**The data:**
*** Begin section ***

/-- A span of the group under its new place. -/
def Move.span (m : Move) (id : SpanId) : SpanId :=
  if m.spans.contains id then { core := m.core1, slot := id.slot - m.slot + m.slot1 } else id

/-- A region of the group under its new identifier. -/
def Move.region (m : Move) (r : RegionId) : RegionId :=
  if m.regions.contains r then
    let o := m.span (regionOwner r)
    { r with core := o.core, slot := o.slot }
  else r

/-- A memory key of the group's S or X in its new place. -/
def Move.key (m : Move) (a : Nat) : Nat :=
  let s0 := scratchKey m.core m.scratch
  let x0 := scaleKey m.core m.scale
  if s0 ≤ a ∧ a < s0 + m.scrLen then a - s0 + scratchKey m.core1 m.scratch1
  else if x0 ≤ a ∧ a < x0 + m.sclLen then a - x0 + scaleKey m.core1 m.scale1
  else a

/-- Segment registers with S and X in their new places. -/
def Move.segs (m : Move) (v : Vector Seg 8) : Vector Seg 8 :=
  vecMap v fun i g =>
    let base := g.baseOf
    let moved (a b : Nat) : Seg := { g with base := setFld g.base 0 48 ((base + b - a) % 2 ^ 48) }
    if i = 2 then moved m.scratch m.scratch1 else if i = 5 then moved m.scale m.scale1 else g

/-- What a held fault waits for, with keys moved. -/
def Move.heldBy (m : Move) (h : HeldBy) : HeldBy :=
  match h with
  | .command t b => .command t (b.map m.key)
  | .task b => .task (b.map m.key)
  | x => x

/-- A command moved. -/
def Move.cmd (m : Move) (c : Command) : Command := { c with segs := m.segs c.segs, region := m.region c.region }

/-- A span moved; a touch that waited for a saddle is made again (R351). -/
def Move.spanState (m : Move) (p : Span) : Span :=
  let again (x : Slice) : Slice :=
    match x.wait with
    | some (.saddle _ _) => { x with wait := none }
    | _ => x
  { p with id := m.span p.id, slices := vecMap p.slices (fun _ x => again x), segs := m.segs p.segs, bindSegs := m.segs p.bindSegs,
           held := p.held.map (fun h => { h with by_ := m.heldBy h.by_ }), cmds := p.cmds.map m.cmd,
           arrivals := p.arrivals.map (fun a => { a with key := m.key a.key }),
           regions := p.regions.map fun x => { x with id := m.region x.id } }

/-- An access record moved: its regions, and its sector when it lies in the group's S. -/
def Move.record (m : Move) (a : AccessRecord) : AccessRecord :=
  { a with sector := m.key (a.sector * 32) / 32, wreg := a.wreg.map m.region, rreg0 := a.rreg0.map m.region,
           rreg1 := a.rreg1.map m.region, redlast := a.redlast.map m.region }

/-- A Starter entry moved, if the group owns it or has issued it. -/
def Move.entry (m : Move) (g : GroupId) (e : StarterEntry) : StarterEntry :=
  let e1 : StarterEntry := if e.ownerGroup == g && e.words.isSome then { e with owner := m.span e.owner, record := m.key e.record } else e
  if m.regions.contains e.region then
    { e1 with issuer := m.span e.issuer, segs := m.segs e.segs, region := m.region e.region }
  else e1

/-- The move of a saved context to a core and a first slot. -/
def State.moveOf (s : State) (c : Context) (k : CoreId) (slot0 : BitVec 6) : Option Move :=
  let r := s.recordBy c.group.launch
  let own := (s.starter.filter fun e => e.ownerGroup == c.group.id && e.words.isSome).map fun e => e.region
  match s.fitScratch k (recScratch r), s.fitScale k (recScale r) with
  | some a, some b =>
    some { core := c.group.bindRec.core, core1 := k, slot := c.group.bindRec.slot0, slot1 := slot0,
           scratch := c.group.scratch, scratch1 := a, scale := c.group.scale, scale1 := b, scrLen := recScratch r,
           sclLen := recScale r, spans := c.spans.map (fun p => p.id),
           regions := own ++ c.spans.flatMap fun p => p.regions.map fun x => x.id }
  | _, _ => none

/-- The group of a context as it is restored. -/
def State.restoredGroup (s : State) (c : Context) (m : Move) : Group :=
  let budget := fld (s.recordBy c.group.launch) 1728 32
  let dl : DWord := if budget = 0 then BitVec.allOnes 64 else s.now + BitVec.ofNat 64 (1000 * budget)
  { c.group with
    bindRec := { c.group.bindRec with core := m.core1, slot0 := m.slot1, deadline := dl },
    status := .running, preempted := false, scratch := m.scratch1, scale := m.scale1 }

/-- Has a core the slots and resources that a context held (R426)? -/
def State.canRestore (s : State) (c : Context) (k : CoreId) (slot0 : BitVec 6) : Bool :=
  let g := c.group
  let n := g.bindRec.nspan.toNat
  let k1 := (s.coreOf k).join g.launch (s.recordBy g.launch)
  let pool : Bool :=
    match k1.teams.find? fun t => t.launch == g.launch with
    | none => false
    | some t =>
      let (v, ti, a) := (s.updCore k fun x => x.join g.launch (s.recordBy g.launch)).poolFree k t
      8 * g.xv * n ≤ v && g.tiles.length ≤ ti && g.accs.length ≤ a
  let aborting : Bool :=
    match s.launchBy g.launch with
    | some l => l.aborting
    | none => false
  g.status != .unseating && !aborting && clusterOf k == clusterOf g.bindRec.core && decide (slot0.toNat + n ≤ 64) &&
    ((List.range n).all fun i => s.slotFree k (slot0.toNat + i)) &&
    s.storageFor k g.launch n (8 * (g.bindRec.basev.toNat + 1)) && pool &&
    (c.reinsHolder.isNone || (s.coreOf k).holder.isNone) && (c.reinsOffer.isNone || (s.coreOf k).offer.isNone)

/-- S and X and their poison go to their new places (R426). -/
def State.restoreMemory (s : State) (c : Context) (m : Move) : State :=
  let sk := scratchKey m.core1 m.scratch1
  let xk := scaleKey m.core1 m.scale1
  let s1 := ((s.zeroRange sk m.scrLen).homeWrite sk c.scratch 0 Policy.plain)
  let s2 := ((s1.zeroRange xk m.sclLen).homeWrite xk c.scale 0 Policy.plain)
  let bad := c.badScratch.map (fun o => (sk + o) / 32) ++ c.badScale.map fun o => (xk + o) / 32
  { s2 with memsys := { s2.memsys with poisonedSectors := distinct (bad ++ s2.memsys.poisonedSectors) } }

/-- Drains quarantined reads into the addresses recorded with them, under the restored segment registers; the counts of the
commands' barriers follow (R203).  None while a record has no room for one of them. -/
def State.drainQuarantine (s : State) (m : Move) (qs : List Quarantine) : Option State :=
  match qs with
  | [] => some s
  | q :: rest =>
    match s.cmdOf (m.span q.span) q.token with
    | none => s.drainQuarantine m rest
    | some (p, c) =>
      let n := if cmdMode c.words = 1 then q.units * unitBytes c.words else 0
      let landed (t : State) : State := t.updCmd p.id c.token fun x =>
        { x with done := x.done + q.units, undecremented := x.undecremented + n }
      match s.engWrite (actorOf p c) q.seg.toNat q.off q.data q.bad.isSome with
      | .ok _ t =>
        let t1 := landed t
        (match q.bad with
         | some va => t1.stopCmd p c.token ((actorOf p c).trap 9 va)
         | none => t1).drainQuarantine m rest
      | .fault e t => (t.stopCmd p c.token e).drainQuarantine m rest
      | .absent _ _ _ _ | .waits _ => none

/-- The slot of a rank among restored spans. -/
def slotOfRank (ps : List Span) (rank : Option Nat) : Option (BitVec 6) :=
  match rank with
  | none => none
  | some n => (ps.find? fun p => p.rank == n).map fun p => p.id.slot

/-- Loads a core with what a context held there: its team, the Reins, and its engine operations. -/
def Core.takeContext (k : Core) (c : Context) (ps : List Span) (ops : List EngineOp) (r : BitVec 2048) : Core :=
  let k1 := (k.join c.group.launch r).newLaunch c.group.launch
  let all := k1.ops ++ ops
  { k1 with holder := slotOfRank ps c.reinsHolder <|> k1.holder, offer := slotOfRank ps c.reinsOffer <|> k1.offer,
            ops := all.filter (fun o => o.accepted) ++ all.filter fun o => !o.accepted }

/-- Commands resume under revised promises (R203, R426). -/
def State.revisePromises (s : State) (id : SpanId) : State :=
  let t := s.focus id
  let rev (c : Command) : Command := if c.complete then c else { c with promise := t.revised c }
  { t with sp := { t.sp with cmds := t.sp.cmds.map rev } }

/-- Restores a context (R426): nothing happens while its quarantine cannot be drained. -/
def State.restoreContext (s : State) (c : Context) (m : Move) : State :=
  let g := s.restoredGroup c m
  let r := s.recordBy g.launch
  let ps := c.spans.map m.spanState
  let s1 := (s.restoreMemory c m).updCore m.core1 fun k => k.allot m.scratch1 m.scrLen m.scale1 m.sclLen
  let s2 : State :=
    { s1 with
      groups := s1.groups ++ [g],
      records := s1.records.map m.record,
      starter := s1.starter.map (m.entry g.id),
      slowOps := s1.slowOps ++ c.slowOps.map (fun o =>
        { o with span := m.span o.span, segs := m.segs o.segs, region := m.region o.region }),
      hayFrees := mapIf s1.hayFrees (fun h => h.launch == g.launch) (fun h => { h with span := m.span h.span }),
      monitors := mapIf s1.monitors (fun x => x.away == some g.id) (fun x =>
        { x with span := m.span x.span, away := none, key := m.key x.key, home := homeOf (m.key x.key) }),
      host := { s1.host with contexts := s1.host.contexts.filter fun x => x.group.id != g.id } }
  let s3 := s2.mapSpans fun p => { p with regions := p.regions.map fun x => { x with id := m.region x.id } }
  let ops := c.ops.map fun o => { o with span := m.span o.span, segs := m.segs o.segs, region := m.region o.region }
  let s4 := s3.updCore m.core1 fun k => k.takeContext c ps ops r
  let s5 := ps.foldl (fun t p => t.seat p) s4
  match s5.drainQuarantine m c.quarantine with
  | none => s
  | some t =>
    (ps.foldl (fun u p => u.revisePromises p.id) t).putBox { die := c.die, num := c.box, state := 2, bindRec := g.bindRec }

/-- `RESTORE` (R426): a saved context is restored onto a core of its cluster. -/
def execRestore (die : Fin 4) (box : BitVec 12) (k : CoreId) (slot0 : BitVec 6) (s : State) :
    Host.Outcome State Fault Refusal :=
  match s.contextIn die box with
  | none => happens s
  | some c =>
    if (s.boxState die box != 0 && s.boxState die box != 5) || !s.canRestore c k slot0 then happens s
    else
      match s.moveOf c k slot0 with
      | some m => happens (s.restoreContext c m)
      | none => happens s

end Sys2Proof.Machine

end
end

*** End section ***

**What needs to be done:**
An exact copy of the lines above between the line holding "let s1 := (s.restoreMemory" and the line holding "its cluster. -/", inclusive, is the whole answer.

**Exercise response:**
  let s1 := (s.restoreMemory c m).updCore m.core1 fun k => k.allot m.scratch1 m.scrLen m.scale1 m.sclLen
  let s2 : State :=
    { s1 with
      groups := s1.groups ++ [g],
      records := s1.records.map m.record,
      starter := s1.starter.map (m.entry g.id),
      slowOps := s1.slowOps ++ c.slowOps.map (fun o =>
        { o with span := m.span o.span, segs := m.segs o.segs, region := m.region o.region }),
      hayFrees := mapIf s1.hayFrees (fun h => h.launch == g.launch) (fun h => { h with span := m.span h.span }),
      monitors := mapIf s1.monitors (fun x => x.away == some g.id) (fun x =>
        { x with span := m.span x.span, away := none, key := m.key x.key, home := homeOf (m.key x.key) }),
      host := { s1.host with contexts := s1.host.contexts.filter fun x => x.group.id != g.id } }
  let s3 := s2.mapSpans fun p => { p with regions := p.regions.map fun x => { x with id := m.region x.id } }
  let ops := c.ops.map fun o => { o with span := m.span o.span, segs := m.segs o.segs, region := m.region o.region }
  let s4 := s3.updCore m.core1 fun k => k.takeContext c ps ops r
  let s5 := ps.foldl (fun t p => t.seat p) s4
  match s5.drainQuarantine m c.quarantine with
  | none => s
  | some t =>
    (ps.foldl (fun u p => u.revisePromises p.id) t).putBox { die := c.die, num := c.box, state := 2, bindRec := g.bindRec }

/-- `RESTORE` (R426): a saved context is restored onto a core of its cluster. -/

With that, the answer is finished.